--- WORK TASK ---
Output only the lines below that start at the line containing "some k => k.toNat == n" and end at the line containing "logRec 0x0003 2", with both ends kept.

--- SUPPLIED DATA ---
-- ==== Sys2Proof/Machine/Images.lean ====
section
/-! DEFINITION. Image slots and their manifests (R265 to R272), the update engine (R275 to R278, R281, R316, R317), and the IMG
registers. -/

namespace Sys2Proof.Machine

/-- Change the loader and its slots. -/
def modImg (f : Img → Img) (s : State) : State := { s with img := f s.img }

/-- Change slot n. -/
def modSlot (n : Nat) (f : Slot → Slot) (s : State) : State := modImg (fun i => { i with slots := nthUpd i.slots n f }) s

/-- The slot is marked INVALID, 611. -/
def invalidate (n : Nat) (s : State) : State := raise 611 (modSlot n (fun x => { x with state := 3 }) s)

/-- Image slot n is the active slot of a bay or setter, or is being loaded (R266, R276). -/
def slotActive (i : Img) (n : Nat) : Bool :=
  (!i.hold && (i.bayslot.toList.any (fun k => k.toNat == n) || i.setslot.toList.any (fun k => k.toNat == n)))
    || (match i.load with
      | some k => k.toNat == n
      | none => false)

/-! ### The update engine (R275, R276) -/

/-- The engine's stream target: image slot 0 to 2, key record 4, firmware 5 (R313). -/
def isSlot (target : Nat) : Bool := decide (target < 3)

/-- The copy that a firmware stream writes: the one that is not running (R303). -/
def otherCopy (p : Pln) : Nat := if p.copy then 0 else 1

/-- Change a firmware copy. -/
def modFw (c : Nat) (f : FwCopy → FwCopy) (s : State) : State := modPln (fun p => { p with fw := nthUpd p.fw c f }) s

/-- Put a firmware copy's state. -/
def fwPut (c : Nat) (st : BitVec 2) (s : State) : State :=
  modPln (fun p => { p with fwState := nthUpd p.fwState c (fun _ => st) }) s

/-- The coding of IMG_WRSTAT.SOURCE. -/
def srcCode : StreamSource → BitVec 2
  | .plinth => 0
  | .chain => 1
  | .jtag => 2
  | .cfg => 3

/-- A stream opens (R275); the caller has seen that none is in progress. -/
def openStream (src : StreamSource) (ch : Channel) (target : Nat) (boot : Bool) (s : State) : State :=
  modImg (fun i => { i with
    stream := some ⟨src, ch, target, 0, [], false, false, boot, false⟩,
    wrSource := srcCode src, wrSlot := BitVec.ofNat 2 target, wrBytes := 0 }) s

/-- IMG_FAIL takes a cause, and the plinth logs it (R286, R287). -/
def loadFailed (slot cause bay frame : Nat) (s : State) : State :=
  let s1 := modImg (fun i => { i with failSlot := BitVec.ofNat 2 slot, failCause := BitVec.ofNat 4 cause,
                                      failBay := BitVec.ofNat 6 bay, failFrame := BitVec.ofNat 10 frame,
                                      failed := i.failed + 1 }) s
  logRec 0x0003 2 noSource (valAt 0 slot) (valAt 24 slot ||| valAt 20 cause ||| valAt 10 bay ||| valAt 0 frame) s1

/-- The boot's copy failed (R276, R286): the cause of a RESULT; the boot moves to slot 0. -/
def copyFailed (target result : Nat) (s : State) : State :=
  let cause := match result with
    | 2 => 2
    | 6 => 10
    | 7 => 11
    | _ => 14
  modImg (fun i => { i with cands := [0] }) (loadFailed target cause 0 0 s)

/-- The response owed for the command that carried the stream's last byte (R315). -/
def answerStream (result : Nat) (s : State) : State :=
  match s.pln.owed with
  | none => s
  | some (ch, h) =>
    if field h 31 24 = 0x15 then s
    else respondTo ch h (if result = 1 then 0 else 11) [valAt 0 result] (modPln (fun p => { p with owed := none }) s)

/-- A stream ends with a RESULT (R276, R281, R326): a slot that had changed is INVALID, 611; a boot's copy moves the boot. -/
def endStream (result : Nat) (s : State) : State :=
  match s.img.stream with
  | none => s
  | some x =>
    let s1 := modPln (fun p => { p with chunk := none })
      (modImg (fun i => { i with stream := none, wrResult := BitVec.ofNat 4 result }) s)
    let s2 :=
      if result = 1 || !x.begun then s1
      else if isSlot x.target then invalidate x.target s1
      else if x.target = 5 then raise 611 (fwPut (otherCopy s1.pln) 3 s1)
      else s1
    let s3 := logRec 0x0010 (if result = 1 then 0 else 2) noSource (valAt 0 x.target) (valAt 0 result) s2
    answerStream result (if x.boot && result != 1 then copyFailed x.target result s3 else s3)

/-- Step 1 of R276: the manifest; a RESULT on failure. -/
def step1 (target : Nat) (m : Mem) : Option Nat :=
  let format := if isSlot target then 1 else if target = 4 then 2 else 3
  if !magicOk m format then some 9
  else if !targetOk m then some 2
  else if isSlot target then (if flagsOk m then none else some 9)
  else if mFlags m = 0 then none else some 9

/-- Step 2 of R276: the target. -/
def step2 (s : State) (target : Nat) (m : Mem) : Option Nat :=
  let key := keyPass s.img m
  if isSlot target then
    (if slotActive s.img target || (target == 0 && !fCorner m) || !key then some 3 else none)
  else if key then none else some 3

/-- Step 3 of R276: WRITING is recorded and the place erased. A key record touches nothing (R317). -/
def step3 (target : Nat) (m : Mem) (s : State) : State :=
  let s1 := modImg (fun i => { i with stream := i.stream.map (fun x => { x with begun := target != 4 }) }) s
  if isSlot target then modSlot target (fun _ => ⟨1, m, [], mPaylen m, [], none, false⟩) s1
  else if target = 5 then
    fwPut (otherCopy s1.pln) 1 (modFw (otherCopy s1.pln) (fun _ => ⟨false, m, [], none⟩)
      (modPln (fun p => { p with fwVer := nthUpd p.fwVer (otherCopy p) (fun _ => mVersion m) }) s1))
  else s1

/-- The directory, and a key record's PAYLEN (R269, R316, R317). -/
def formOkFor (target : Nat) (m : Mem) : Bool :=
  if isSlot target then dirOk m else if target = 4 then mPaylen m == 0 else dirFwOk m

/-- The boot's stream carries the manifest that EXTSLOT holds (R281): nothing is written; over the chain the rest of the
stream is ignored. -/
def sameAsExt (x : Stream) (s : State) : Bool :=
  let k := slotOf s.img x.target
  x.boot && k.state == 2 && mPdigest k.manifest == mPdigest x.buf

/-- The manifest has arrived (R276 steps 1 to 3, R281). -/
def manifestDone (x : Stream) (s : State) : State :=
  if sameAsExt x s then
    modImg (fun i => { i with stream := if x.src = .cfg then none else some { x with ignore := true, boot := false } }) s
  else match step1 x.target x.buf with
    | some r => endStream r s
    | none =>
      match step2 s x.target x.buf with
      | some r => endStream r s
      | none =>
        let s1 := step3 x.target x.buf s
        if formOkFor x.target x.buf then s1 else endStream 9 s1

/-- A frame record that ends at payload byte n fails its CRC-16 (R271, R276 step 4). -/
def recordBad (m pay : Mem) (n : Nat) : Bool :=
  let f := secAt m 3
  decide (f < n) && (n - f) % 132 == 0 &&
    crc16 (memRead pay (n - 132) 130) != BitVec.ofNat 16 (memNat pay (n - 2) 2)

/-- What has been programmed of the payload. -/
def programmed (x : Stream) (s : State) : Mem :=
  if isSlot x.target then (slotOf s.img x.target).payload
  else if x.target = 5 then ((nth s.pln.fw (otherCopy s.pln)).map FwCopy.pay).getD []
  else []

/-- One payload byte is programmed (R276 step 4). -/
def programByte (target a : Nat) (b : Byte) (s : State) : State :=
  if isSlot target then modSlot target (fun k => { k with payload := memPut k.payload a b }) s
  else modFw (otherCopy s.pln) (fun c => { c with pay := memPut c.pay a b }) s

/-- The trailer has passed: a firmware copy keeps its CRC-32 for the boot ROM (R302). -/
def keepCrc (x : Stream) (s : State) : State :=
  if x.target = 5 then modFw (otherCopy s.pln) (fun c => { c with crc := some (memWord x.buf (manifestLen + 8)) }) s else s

--- RESULT OF THIS EXERCISE ---
      | some k => k.toNat == n
      | none => false)

/-! ### The update engine (R275, R276) -/

/-- The engine's stream target: image slot 0 to 2, key record 4, firmware 5 (R313). -/
def isSlot (target : Nat) : Bool := decide (target < 3)

/-- The copy that a firmware stream writes: the one that is not running (R303). -/
def otherCopy (p : Pln) : Nat := if p.copy then 0 else 1

/-- Change a firmware copy. -/
def modFw (c : Nat) (f : FwCopy → FwCopy) (s : State) : State := modPln (fun p => { p with fw := nthUpd p.fw c f }) s

/-- Put a firmware copy's state. -/
def fwPut (c : Nat) (st : BitVec 2) (s : State) : State :=
  modPln (fun p => { p with fwState := nthUpd p.fwState c (fun _ => st) }) s

/-- The coding of IMG_WRSTAT.SOURCE. -/
def srcCode : StreamSource → BitVec 2
  | .plinth => 0
  | .chain => 1
  | .jtag => 2
  | .cfg => 3

/-- A stream opens (R275); the caller has seen that none is in progress. -/
def openStream (src : StreamSource) (ch : Channel) (target : Nat) (boot : Bool) (s : State) : State :=
  modImg (fun i => { i with
    stream := some ⟨src, ch, target, 0, [], false, false, boot, false⟩,
    wrSource := srcCode src, wrSlot := BitVec.ofNat 2 target, wrBytes := 0 }) s

/-- IMG_FAIL takes a cause, and the plinth logs it (R286, R287). -/
def loadFailed (slot cause bay frame : Nat) (s : State) : State :=
  let s1 := modImg (fun i => { i with failSlot := BitVec.ofNat 2 slot, failCause := BitVec.ofNat 4 cause,
                                      failBay := BitVec.ofNat 6 bay, failFrame := BitVec.ofNat 10 frame,
                                      failed := i.failed + 1 }) s
  logRec 0x0003 2 noSource (valAt 0 slot) (valAt 24 slot ||| valAt 20 cause ||| valAt 10 bay ||| valAt 0 frame) s1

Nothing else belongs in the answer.